Exercise description
Go through the records below and write each one out again unchanged.

Source material
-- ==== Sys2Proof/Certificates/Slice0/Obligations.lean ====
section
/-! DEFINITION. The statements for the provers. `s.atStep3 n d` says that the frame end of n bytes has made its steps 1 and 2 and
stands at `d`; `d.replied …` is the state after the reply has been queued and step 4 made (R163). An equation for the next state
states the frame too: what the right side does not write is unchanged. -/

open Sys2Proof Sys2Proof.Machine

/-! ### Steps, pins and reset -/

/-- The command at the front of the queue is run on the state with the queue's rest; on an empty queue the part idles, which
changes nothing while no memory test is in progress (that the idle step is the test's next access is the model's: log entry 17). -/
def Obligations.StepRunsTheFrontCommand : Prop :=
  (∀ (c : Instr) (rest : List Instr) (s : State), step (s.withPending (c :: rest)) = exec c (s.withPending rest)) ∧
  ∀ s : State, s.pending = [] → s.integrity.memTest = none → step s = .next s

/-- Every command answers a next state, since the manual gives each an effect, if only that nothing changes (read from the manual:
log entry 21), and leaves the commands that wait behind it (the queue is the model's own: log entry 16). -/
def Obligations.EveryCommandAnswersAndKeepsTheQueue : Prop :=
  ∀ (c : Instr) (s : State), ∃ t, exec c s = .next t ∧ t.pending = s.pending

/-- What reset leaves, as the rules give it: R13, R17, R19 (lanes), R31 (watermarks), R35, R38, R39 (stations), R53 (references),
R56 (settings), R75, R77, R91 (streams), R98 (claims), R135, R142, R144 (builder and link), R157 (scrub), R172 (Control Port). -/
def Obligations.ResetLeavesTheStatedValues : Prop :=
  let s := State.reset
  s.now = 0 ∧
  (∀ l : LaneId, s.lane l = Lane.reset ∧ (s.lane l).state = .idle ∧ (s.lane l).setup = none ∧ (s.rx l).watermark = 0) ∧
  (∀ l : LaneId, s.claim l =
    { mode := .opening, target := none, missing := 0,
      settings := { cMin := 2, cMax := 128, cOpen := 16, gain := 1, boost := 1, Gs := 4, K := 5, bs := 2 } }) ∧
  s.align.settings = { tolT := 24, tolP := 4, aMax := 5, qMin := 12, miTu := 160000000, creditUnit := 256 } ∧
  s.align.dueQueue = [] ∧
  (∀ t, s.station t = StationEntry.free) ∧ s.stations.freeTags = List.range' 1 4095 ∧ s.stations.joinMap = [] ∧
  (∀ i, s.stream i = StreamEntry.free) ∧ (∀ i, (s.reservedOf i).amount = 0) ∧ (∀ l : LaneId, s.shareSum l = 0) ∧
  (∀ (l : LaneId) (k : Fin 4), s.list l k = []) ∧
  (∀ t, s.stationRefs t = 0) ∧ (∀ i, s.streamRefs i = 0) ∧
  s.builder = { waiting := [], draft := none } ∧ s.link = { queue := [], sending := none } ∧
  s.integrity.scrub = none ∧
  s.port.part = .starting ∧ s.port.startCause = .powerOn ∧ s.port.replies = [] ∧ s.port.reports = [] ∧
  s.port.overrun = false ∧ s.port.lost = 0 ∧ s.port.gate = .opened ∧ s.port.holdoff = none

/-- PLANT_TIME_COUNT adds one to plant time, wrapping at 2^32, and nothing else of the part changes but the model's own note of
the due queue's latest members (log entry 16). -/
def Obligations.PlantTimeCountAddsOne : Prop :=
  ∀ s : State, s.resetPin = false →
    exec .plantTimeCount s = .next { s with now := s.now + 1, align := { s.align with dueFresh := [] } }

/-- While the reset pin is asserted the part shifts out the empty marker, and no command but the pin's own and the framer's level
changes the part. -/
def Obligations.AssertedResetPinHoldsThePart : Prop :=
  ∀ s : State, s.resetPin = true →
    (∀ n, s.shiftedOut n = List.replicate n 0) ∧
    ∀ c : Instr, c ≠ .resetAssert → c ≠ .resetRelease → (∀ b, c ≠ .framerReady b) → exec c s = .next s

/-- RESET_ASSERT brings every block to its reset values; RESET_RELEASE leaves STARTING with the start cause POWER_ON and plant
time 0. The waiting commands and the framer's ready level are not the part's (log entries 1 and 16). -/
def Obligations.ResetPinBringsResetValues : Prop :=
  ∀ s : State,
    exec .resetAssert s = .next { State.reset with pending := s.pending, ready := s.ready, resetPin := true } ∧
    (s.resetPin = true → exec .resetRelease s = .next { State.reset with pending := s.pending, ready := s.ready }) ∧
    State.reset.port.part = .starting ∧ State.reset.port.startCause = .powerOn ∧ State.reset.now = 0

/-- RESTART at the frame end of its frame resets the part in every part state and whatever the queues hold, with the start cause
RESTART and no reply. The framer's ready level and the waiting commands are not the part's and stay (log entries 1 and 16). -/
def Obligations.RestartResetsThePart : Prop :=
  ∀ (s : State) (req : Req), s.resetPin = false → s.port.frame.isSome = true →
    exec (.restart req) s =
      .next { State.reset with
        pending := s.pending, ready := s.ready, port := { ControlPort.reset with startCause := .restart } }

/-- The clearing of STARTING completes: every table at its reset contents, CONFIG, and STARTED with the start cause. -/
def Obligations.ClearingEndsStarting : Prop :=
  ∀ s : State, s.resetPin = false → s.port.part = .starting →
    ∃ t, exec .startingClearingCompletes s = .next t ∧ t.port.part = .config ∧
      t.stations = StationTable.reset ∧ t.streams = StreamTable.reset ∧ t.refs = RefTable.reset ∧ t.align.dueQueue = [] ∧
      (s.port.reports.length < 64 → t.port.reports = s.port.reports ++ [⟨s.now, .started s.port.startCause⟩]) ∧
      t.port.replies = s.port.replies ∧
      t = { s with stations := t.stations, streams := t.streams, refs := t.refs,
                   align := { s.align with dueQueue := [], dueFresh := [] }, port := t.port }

Output of the task
-- ==== Sys2Proof/Certificates/Slice0/Obligations.lean ====
section
/-! DEFINITION. The statements for the provers. `s.atStep3 n d` says that the frame end of n bytes has made its steps 1 and 2 and
stands at `d`; `d.replied …` is the state after the reply has been queued and step 4 made (R163). An equation for the next state
states the frame too: what the right side does not write is unchanged. -/

open Sys2Proof Sys2Proof.Machine

/-! ### Steps, pins and reset -/

/-- The command at the front of the queue is run on the state with the queue's rest; on an empty queue the part idles, which
changes nothing while no memory test is in progress (that the idle step is the test's next access is the model's: log entry 17). -/
def Obligations.StepRunsTheFrontCommand : Prop :=
  (∀ (c : Instr) (rest : List Instr) (s : State), step (s.withPending (c :: rest)) = exec c (s.withPending rest)) ∧
  ∀ s : State, s.pending = [] → s.integrity.memTest = none → step s = .next s

/-- Every command answers a next state, since the manual gives each an effect, if only that nothing changes (read from the manual:
log entry 21), and leaves the commands that wait behind it (the queue is the model's own: log entry 16). -/
def Obligations.EveryCommandAnswersAndKeepsTheQueue : Prop :=
  ∀ (c : Instr) (s : State), ∃ t, exec c s = .next t ∧ t.pending = s.pending

/-- What reset leaves, as the rules give it: R13, R17, R19 (lanes), R31 (watermarks), R35, R38, R39 (stations), R53 (references),
R56 (settings), R75, R77, R91 (streams), R98 (claims), R135, R142, R144 (builder and link), R157 (scrub), R172 (Control Port). -/
def Obligations.ResetLeavesTheStatedValues : Prop :=
  let s := State.reset
  s.now = 0 ∧
  (∀ l : LaneId, s.lane l = Lane.reset ∧ (s.lane l).state = .idle ∧ (s.lane l).setup = none ∧ (s.rx l).watermark = 0) ∧
  (∀ l : LaneId, s.claim l =
    { mode := .opening, target := none, missing := 0,
      settings := { cMin := 2, cMax := 128, cOpen := 16, gain := 1, boost := 1, Gs := 4, K := 5, bs := 2 } }) ∧
  s.align.settings = { tolT := 24, tolP := 4, aMax := 5, qMin := 12, miTu := 160000000, creditUnit := 256 } ∧
  s.align.dueQueue = [] ∧
  (∀ t, s.station t = StationEntry.free) ∧ s.stations.freeTags = List.range' 1 4095 ∧ s.stations.joinMap = [] ∧
  (∀ i, s.stream i = StreamEntry.free) ∧ (∀ i, (s.reservedOf i).amount = 0) ∧ (∀ l : LaneId, s.shareSum l = 0) ∧
  (∀ (l : LaneId) (k : Fin 4), s.list l k = []) ∧
  (∀ t, s.stationRefs t = 0) ∧ (∀ i, s.streamRefs i = 0) ∧
  s.builder = { waiting := [], draft := none } ∧ s.link = { queue := [], sending := none } ∧
  s.integrity.scrub = none ∧
  s.port.part = .starting ∧ s.port.startCause = .powerOn ∧ s.port.replies = [] ∧ s.port.reports = [] ∧
  s.port.overrun = false ∧ s.port.lost = 0 ∧ s.port.gate = .opened ∧ s.port.holdoff = none

/-- PLANT_TIME_COUNT adds one to plant time, wrapping at 2^32, and nothing else of the part changes but the model's own note of
the due queue's latest members (log entry 16). -/
def Obligations.PlantTimeCountAddsOne : Prop :=
  ∀ s : State, s.resetPin = false →
    exec .plantTimeCount s = .next { s with now := s.now + 1, align := { s.align with dueFresh := [] } }

/-- While the reset pin is asserted the part shifts out the empty marker, and no command but the pin's own and the framer's level
changes the part. -/
def Obligations.AssertedResetPinHoldsThePart : Prop :=
  ∀ s : State, s.resetPin = true →
    (∀ n, s.shiftedOut n = List.replicate n 0) ∧
    ∀ c : Instr, c ≠ .resetAssert → c ≠ .resetRelease → (∀ b, c ≠ .framerReady b) → exec c s = .next s

/-- RESET_ASSERT brings every block to its reset values; RESET_RELEASE leaves STARTING with the start cause POWER_ON and plant
time 0. The waiting commands and the framer's ready level are not the part's (log entries 1 and 16). -/
def Obligations.ResetPinBringsResetValues : Prop :=
  ∀ s : State,
    exec .resetAssert s = .next { State.reset with pending := s.pending, ready := s.ready, resetPin := true } ∧
    (s.resetPin = true → exec .resetRelease s = .next { State.reset with pending := s.pending, ready := s.ready }) ∧
    State.reset.port.part = .starting ∧ State.reset.port.startCause = .powerOn ∧ State.reset.now = 0

/-- RESTART at the frame end of its frame resets the part in every part state and whatever the queues hold, with the start cause
RESTART and no reply. The framer's ready level and the waiting commands are not the part's and stay (log entries 1 and 16). -/
def Obligations.RestartResetsThePart : Prop :=
  ∀ (s : State) (req : Req), s.resetPin = false → s.port.frame.isSome = true →
    exec (.restart req) s =
      .next { State.reset with
        pending := s.pending, ready := s.ready, port := { ControlPort.reset with startCause := .restart } }

/-- The clearing of STARTING completes: every table at its reset contents, CONFIG, and STARTED with the start cause. -/
def Obligations.ClearingEndsStarting : Prop :=
  ∀ s : State, s.resetPin = false → s.port.part = .starting →
    ∃ t, exec .startingClearingCompletes s = .next t ∧ t.port.part = .config ∧
      t.stations = StationTable.reset ∧ t.streams = StreamTable.reset ∧ t.refs = RefTable.reset ∧ t.align.dueQueue = [] ∧
      (s.port.reports.length < 64 → t.port.reports = s.port.reports ++ [⟨s.now, .started s.port.startCause⟩]) ∧
      t.port.replies = s.port.replies ∧
      t = { s with stations := t.stations, streams := t.streams, refs := t.refs,
                   align := { s.align with dueQueue := [], dueFresh := [] }, port := t.port }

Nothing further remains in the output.